## [AIM OF THE TASK]
Look through the data for the string "fldReset". Copy every line where it is found.

## [DATA PROVIDED]
#####
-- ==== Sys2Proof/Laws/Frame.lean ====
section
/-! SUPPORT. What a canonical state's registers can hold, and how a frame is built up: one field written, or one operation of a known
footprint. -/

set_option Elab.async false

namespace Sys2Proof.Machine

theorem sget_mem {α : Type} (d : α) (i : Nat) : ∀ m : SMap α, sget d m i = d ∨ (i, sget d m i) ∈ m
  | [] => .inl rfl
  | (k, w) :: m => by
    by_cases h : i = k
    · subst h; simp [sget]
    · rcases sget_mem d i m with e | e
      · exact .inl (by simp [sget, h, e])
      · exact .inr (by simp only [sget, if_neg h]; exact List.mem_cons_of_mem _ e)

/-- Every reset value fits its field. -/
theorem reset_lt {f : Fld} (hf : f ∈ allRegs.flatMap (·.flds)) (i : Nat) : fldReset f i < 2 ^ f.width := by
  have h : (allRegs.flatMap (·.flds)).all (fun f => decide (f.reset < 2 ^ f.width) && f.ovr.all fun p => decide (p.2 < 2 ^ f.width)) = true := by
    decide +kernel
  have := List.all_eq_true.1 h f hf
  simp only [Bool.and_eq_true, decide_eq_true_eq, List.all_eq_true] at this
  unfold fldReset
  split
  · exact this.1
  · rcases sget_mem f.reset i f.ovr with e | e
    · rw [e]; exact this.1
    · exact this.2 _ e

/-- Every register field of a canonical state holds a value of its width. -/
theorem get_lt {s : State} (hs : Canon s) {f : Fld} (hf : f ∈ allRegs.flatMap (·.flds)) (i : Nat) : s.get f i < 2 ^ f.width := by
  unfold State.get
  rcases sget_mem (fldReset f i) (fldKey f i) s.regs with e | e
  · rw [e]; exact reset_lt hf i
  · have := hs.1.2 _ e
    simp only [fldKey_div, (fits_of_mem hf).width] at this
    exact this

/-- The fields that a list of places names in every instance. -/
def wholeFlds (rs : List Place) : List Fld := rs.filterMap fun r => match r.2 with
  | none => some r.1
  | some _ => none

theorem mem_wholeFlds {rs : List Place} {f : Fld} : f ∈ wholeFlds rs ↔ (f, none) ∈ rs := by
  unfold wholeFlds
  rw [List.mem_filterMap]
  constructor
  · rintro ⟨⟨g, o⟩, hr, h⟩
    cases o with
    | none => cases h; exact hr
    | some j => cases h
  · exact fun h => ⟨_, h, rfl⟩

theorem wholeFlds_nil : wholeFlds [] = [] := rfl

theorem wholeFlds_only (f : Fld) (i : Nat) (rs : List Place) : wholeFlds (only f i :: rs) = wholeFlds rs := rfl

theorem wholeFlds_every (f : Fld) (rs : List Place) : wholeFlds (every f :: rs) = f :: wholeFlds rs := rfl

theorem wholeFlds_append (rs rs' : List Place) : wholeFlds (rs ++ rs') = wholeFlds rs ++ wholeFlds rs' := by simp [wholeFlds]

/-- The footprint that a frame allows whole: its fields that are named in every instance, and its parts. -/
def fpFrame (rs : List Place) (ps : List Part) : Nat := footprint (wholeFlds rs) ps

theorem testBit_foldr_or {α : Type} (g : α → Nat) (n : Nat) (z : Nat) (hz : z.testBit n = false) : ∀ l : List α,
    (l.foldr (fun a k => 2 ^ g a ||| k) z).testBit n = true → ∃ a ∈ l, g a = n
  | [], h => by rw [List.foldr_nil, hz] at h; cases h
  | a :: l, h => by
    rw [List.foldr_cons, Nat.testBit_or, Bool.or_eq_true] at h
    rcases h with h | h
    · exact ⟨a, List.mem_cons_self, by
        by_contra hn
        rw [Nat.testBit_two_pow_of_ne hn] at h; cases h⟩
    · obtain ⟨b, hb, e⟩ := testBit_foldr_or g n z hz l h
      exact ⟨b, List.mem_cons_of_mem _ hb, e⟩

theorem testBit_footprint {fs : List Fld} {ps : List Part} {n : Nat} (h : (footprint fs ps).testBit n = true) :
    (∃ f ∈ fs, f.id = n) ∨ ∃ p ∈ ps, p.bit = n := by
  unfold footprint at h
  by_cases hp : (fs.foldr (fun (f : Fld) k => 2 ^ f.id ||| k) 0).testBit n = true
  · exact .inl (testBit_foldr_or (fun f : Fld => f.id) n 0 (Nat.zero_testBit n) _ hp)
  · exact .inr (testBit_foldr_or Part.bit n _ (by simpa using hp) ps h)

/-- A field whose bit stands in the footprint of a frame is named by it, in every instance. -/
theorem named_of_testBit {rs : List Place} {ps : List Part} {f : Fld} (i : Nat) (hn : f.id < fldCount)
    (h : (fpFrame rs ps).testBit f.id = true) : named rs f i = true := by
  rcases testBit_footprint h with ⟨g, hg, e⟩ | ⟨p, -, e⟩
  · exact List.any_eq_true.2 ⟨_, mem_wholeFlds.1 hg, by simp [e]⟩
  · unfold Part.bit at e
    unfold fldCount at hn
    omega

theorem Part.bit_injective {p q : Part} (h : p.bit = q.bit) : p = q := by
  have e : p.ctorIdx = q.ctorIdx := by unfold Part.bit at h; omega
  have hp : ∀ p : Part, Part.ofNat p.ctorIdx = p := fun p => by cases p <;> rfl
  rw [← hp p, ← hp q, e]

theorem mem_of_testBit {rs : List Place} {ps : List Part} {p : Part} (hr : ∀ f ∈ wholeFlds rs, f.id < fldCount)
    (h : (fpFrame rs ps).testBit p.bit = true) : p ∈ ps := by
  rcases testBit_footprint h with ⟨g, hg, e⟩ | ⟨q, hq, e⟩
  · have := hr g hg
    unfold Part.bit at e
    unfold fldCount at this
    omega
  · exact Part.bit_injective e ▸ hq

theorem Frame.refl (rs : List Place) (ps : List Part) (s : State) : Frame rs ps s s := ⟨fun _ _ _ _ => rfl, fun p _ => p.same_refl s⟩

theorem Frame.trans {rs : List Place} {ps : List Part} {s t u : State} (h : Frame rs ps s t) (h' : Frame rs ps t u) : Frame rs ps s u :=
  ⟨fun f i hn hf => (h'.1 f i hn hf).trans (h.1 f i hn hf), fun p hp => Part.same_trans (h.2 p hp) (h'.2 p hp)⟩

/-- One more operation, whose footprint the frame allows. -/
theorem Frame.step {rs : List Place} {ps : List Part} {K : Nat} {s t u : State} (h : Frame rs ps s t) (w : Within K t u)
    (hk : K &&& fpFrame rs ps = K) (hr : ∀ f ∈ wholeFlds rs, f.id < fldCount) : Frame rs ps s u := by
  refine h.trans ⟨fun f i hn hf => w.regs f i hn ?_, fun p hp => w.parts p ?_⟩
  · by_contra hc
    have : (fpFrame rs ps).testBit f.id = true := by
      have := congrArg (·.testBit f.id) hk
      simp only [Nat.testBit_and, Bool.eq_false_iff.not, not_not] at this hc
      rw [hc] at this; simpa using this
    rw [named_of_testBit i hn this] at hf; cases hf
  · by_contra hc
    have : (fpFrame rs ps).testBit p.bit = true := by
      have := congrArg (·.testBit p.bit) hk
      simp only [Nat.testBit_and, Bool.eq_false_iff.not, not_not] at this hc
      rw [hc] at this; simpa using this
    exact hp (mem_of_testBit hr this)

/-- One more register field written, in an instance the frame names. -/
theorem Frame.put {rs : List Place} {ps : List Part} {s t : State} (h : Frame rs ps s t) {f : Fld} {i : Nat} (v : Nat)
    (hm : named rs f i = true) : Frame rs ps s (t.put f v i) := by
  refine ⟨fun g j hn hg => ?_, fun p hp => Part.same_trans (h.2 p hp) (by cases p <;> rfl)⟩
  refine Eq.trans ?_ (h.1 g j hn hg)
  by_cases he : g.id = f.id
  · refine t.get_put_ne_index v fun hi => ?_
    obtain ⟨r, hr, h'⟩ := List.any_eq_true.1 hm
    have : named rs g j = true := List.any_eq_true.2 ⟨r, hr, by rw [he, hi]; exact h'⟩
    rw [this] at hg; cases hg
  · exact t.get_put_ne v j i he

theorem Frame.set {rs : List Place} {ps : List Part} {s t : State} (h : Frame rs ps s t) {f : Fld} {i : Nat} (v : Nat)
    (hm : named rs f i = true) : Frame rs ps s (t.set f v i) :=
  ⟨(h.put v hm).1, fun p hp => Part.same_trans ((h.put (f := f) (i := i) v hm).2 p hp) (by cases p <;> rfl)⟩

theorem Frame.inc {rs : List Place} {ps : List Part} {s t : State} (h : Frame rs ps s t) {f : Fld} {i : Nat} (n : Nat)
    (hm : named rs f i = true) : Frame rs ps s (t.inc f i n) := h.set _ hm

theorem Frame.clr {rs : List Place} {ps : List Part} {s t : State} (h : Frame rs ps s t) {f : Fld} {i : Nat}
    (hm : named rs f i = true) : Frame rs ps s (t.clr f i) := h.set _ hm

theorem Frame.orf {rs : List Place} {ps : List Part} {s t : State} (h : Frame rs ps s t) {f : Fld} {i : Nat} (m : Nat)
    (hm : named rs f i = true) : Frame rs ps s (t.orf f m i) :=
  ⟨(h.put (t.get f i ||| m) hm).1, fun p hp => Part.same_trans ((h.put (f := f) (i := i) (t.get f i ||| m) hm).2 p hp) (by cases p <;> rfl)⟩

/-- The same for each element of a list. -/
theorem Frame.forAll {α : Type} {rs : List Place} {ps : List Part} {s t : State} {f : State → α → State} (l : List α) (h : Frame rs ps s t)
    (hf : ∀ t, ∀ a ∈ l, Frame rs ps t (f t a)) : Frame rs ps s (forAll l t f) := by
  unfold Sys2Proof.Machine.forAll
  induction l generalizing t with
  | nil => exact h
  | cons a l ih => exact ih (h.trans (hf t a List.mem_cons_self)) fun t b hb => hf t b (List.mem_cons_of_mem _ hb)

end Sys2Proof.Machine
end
#####
## [ANSWER SPACE]
theorem reset_lt {f : Fld} (hf : f ∈ allRegs.flatMap (·.flds)) (i : Nat) : fldReset f i < 2 ^ f.width := by
  unfold fldReset
  rcases sget_mem (fldReset f i) (fldKey f i) s.regs with e | e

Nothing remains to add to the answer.